Clone a domain machine, rename the PC, join to the domain error

MrPeachyPenguin

1/3/24, 7:58 PM

I have a question about renaming a computer and joining it to a domain. Quick story.

We are running a machine on our domain"PC01" and we want to clone it, rename it and join it to the domain.

We restored "PC01" to a virtual machine off the domain and renamed the machine to "PC02".
We want PC01 & PC02 running on the same domain. But when I try to
join PC02 to the domain I get the error below.

"The join operation was not successful. This could be because an existing computer account having the name (NAME) was previously created using a different set of credentials. use a different computer name, or contact your administrator to remove any stale conflicting account. The error was: access is denied."

I'm not entirely sure if this is a machine issue, or a domain controller issue. But I can't find the best way to resolve this. Anyone have any ideas?

I've verified that the registry has the correct computer names for the machines. HKLM\System\CurrentControlSet\Control\ComputerName\ComputerName HKLM\System\CurrentControlSet\Control\ComputerName\ActiveComputerName\ComputerName

2254

1 + 1

active-directory

domain

windows-10

Greg Askew

1/4/24, 1:48 PM

`I have a question about renaming a computer and joining it to a domain.` Generally, this should *never* be done. Either wipe it, or run sysprep, which has *always* been required. More information: https://learn.microsoft.com/en-us/windows-hardware/manufacture/desktop/sysprep--system-preparation--overview

Score:2

Server

bjoster

1/3/24, 8:08 PM

Windows is using machine IDs (the "SID") to join other security contexts, not (only) the name.

Windows uses SIDs to represent not just machines, but all security principals. Security principals include machines, domain computer accounts, users and security groups. Names are simply user-friendly "representations" for SIDs, allowing you to rename an account and not have to update access control lists (ACLs) that reference the account to reflect the change.

A SID is a variable-length numeric value that consists of a structure revision number, a 48-bit identifier authority value, and a variable number of 32-bit subauthority or relative identifier (RID) values.

The supported way to create a "unique" Windows installation from a clone (or restore) is to prepare the system by running the \Windows\System32\Sysprep\sysprep.exe tool.

This is called "generalizing" the image, because when you boot an image created using this process, Sysprep specializes the installation by generating a new machine SID, triggering plug-and-play hardware detection, resetting the product activation clock, and setting other configuration data like the new computer name.

One upon a time there was a tool namend newsid to "just" update the machine SID, but it has been retired.

+ 0

Elon Musk

I sit in a Tesla and translated this thread with Ai:

EN: Clone a domain machine, rename the PC, join to the domain error

Post an answer

Most people don’t grasp that asking a lot of questions unlocks learning and improves interpersonal bonding.
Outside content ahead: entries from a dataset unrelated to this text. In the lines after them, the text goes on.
@[simp] theorem modLink_fuses (k : Nat) (g : Link → Link) : (s.modLink k g).fuses = s.fuses := rfl
@[simp] theorem modLink_straps (k : Nat) (g : Link → Link) : (s.modLink k g).straps = s.straps := rfl
@[simp] theorem modLink_fields (k : Nat) (g : Link → Link) : (s.modLink k g).fields = s.fields := rfl
@[simp] theorem modLink_mem (k : Nat) (g : Link → Link) : (s.modLink k g).mem = s.mem := rfl
@[simp] theorem modLink_eyes (k : Nat) (g : Link → Link) : (s.modLink k g).eyes = s.eyes := rfl
@[simp] theorem modLink_hbm (k : Nat) (g : Link → Link) : (s.modLink k g).hbm = s.hbm := rfl
@[simp] theorem modLink_tiles (k : Nat) (g : Link → Link) : (s.modLink k g).tiles = s.tiles := rfl
@[simp] theorem modLink_dies (k : Nat) (g : Link → Link) : (s.modLink k g).dies = s.dies := rfl
@[simp] theorem modLink_invals (k : Nat) (g : Link → Link) : (s.modLink k g).invals = s.invals := rfl
@[simp] theorem modLink_cp (k : Nat) (g : Link → Link) : (s.modLink k g).cp = s.cp := rfl
@[simp] theorem modLink_chl (k : Nat) (g : Link → Link) : (s.modLink k g).chl = s.chl := rfl
@[simp] theorem modLink_sec (k : Nat) (g : Link → Link) : (s.modLink k g).sec = s.sec := rfl
@[simp] theorem modLink_mgt (k : Nat) (g : Link → Link) : (s.modLink k g).mgt = s.mgt := rfl
@[simp] theorem modLink_power (k : Nat) (g : Link → Link) : (s.modLink k g).power = s.power := rfl
@[simp] theorem modLink_jtag (k : Nat) (g : Link → Link) : (s.modLink k g).jtag = s.jtag := rfl
@[simp] theorem modLink_i3c (k : Nat) (g : Link → Link) : (s.modLink k g).i3c = s.i3c := rfl
@[simp] theorem modLink_roots (k : Nat) (g : Link → Link) : (s.modLink k g).roots = s.roots := rfl
@[simp] theorem modLink_fences (k : Nat) (g : Link → Link) : (s.modLink k g).fences = s.fences := rfl
@[simp] theorem modLink_fenceQueue (k : Nat) (g : Link → Link) : (s.modLink k g).fenceQueue = s.fenceQueue := rfl
@[simp] theorem modLink_time (k : Nat) (g : Link → Link) : (s.modLink k g).time = s.time := rfl
@[simp] theorem modLink_nextId (k : Nat) (g : Link → Link) : (s.modLink k g).nextId = s.nextId := rfl
@[simp] theorem modLink_freeIx (k : Nat) (g : Link → Link) : (s.modLink k g).freeIx = s.freeIx := rfl
@[simp] theorem modLink_pending (k : Nat) (g : Link → Link) : (s.modLink k g).pending = s.pending := rfl

@[simp] theorem modMgt_fuses (g : Mgt → Mgt) : (s.modMgt g).fuses = s.fuses := rfl
@[simp] theorem modMgt_straps (g : Mgt → Mgt) : (s.modMgt g).straps = s.straps := rfl
@[simp] theorem modMgt_fields (g : Mgt → Mgt) : (s.modMgt g).fields = s.fields := rfl
@[simp] theorem modMgt_mem (g : Mgt → Mgt) : (s.modMgt g).mem = s.mem := rfl
@[simp] theorem modMgt_eyes (g : Mgt → Mgt) : (s.modMgt g).eyes = s.eyes := rfl
@[simp] theorem modMgt_hbm (g : Mgt → Mgt) : (s.modMgt g).hbm = s.hbm := rfl
@[simp] theorem modMgt_tiles (g : Mgt → Mgt) : (s.modMgt g).tiles = s.tiles := rfl
@[simp] theorem modMgt_dies (g : Mgt → Mgt) : (s.modMgt g).dies = s.dies := rfl
@[simp] theorem modMgt_invals (g : Mgt → Mgt) : (s.modMgt g).invals = s.invals := rfl
@[simp] theorem modMgt_cp (g : Mgt → Mgt) : (s.modMgt g).cp = s.cp := rfl
@[simp] theorem modMgt_chl (g : Mgt → Mgt) : (s.modMgt g).chl = s.chl := rfl
@[simp] theorem modMgt_fab (g : Mgt → Mgt) : (s.modMgt g).fab = s.fab := rfl
@[simp] theorem modMgt_sec (g : Mgt → Mgt) : (s.modMgt g).sec = s.sec := rfl
@[simp] theorem modMgt_power (g : Mgt → Mgt) : (s.modMgt g).power = s.power := rfl
@[simp] theorem modMgt_jtag (g : Mgt → Mgt) : (s.modMgt g).jtag = s.jtag := rfl
@[simp] theorem modMgt_i3c (g : Mgt → Mgt) : (s.modMgt g).i3c = s.i3c := rfl
@[simp] theorem modMgt_roots (g : Mgt → Mgt) : (s.modMgt g).roots = s.roots := rfl
@[simp] theorem modMgt_fences (g : Mgt → Mgt) : (s.modMgt g).fences = s.fences := rfl
@[simp] theorem modMgt_fenceQueue (g : Mgt → Mgt) : (s.modMgt g).fenceQueue = s.fenceQueue := rfl
@[simp] theorem modMgt_time (g : Mgt → Mgt) : (s.modMgt g).time = s.time := rfl
@[simp] theorem modMgt_nextId (g : Mgt → Mgt) : (s.modMgt g).nextId = s.nextId := rfl
@[simp] theorem modMgt_freeIx (g : Mgt → Mgt) : (s.modMgt g).freeIx = s.freeIx := rfl
@[simp] theorem modMgt_pending (g : Mgt → Mgt) : (s.modMgt g).pending = s.pending := rfl

@[simp] theorem modCp_fuses (g : Cp → Cp) : (s.modCp g).fuses = s.fuses := rfl
@[simp] theorem modCp_straps (g : Cp → Cp) : (s.modCp g).straps = s.straps := rfl
@[simp] theorem modCp_fields (g : Cp → Cp) : (s.modCp g).fields = s.fields := rfl
@[simp] theorem modCp_mem (g : Cp → Cp) : (s.modCp g).mem = s.mem := rfl
@[simp] theorem modCp_eyes (g : Cp → Cp) : (s.modCp g).eyes = s.eyes := rfl
@[simp] theorem modCp_hbm (g : Cp → Cp) : (s.modCp g).hbm = s.hbm := rfl
@[simp] theorem modCp_tiles (g : Cp → Cp) : (s.modCp g).tiles = s.tiles := rfl
@[simp] theorem modCp_dies (g : Cp → Cp) : (s.modCp g).dies = s.dies := rfl
@[simp] theorem modCp_invals (g : Cp → Cp) : (s.modCp g).invals = s.invals := rfl
@[simp] theorem modCp_chl (g : Cp → Cp) : (s.modCp g).chl = s.chl := rfl
@[simp] theorem modCp_fab (g : Cp → Cp) : (s.modCp g).fab = s.fab := rfl
@[simp] theorem modCp_sec (g : Cp → Cp) : (s.modCp g).sec = s.sec := rfl
@[simp] theorem modCp_mgt (g : Cp → Cp) : (s.modCp g).mgt = s.mgt := rfl
@[simp] theorem modCp_power (g : Cp → Cp) : (s.modCp g).power = s.power := rfl
@[simp] theorem modCp_jtag (g : Cp → Cp) : (s.modCp g).jtag = s.jtag := rfl
@[simp] theorem modCp_i3c (g : Cp → Cp) : (s.modCp g).i3c = s.i3c := rfl
@[simp] theorem modCp_roots (g : Cp → Cp) : (s.modCp g).roots = s.roots := rfl
@[simp] theorem modCp_fences (g : Cp → Cp) : (s.modCp g).fences = s.fences := rfl
@[simp] theorem modCp_fenceQueue (g : Cp → Cp) : (s.modCp g).fenceQueue = s.fenceQueue := rfl
@[simp] theorem modCp_time (g : Cp → Cp) : (s.modCp g).time = s.time := rfl
@[simp] theorem modCp_nextId (g : Cp → Cp) : (s.modCp g).nextId = s.nextId := rfl
@[simp] theorem modCp_freeIx (g : Cp → Cp) : (s.modCp g).freeIx = s.freeIx := rfl
@[simp] theorem modCp_pending (g : Cp → Cp) : (s.modCp g).pending = s.pending := rfl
In Alison’s studies, for example, though people could accurately recall how many questions had been asked in their conversations, they didn’t intuit the link between questions and liking. Across four studies, in which participants were engaged in conversations themselves or read transcripts of others’ conversations, people tended not to realize that question asking would influence—or had influenced—the level of amity between the conversationalists.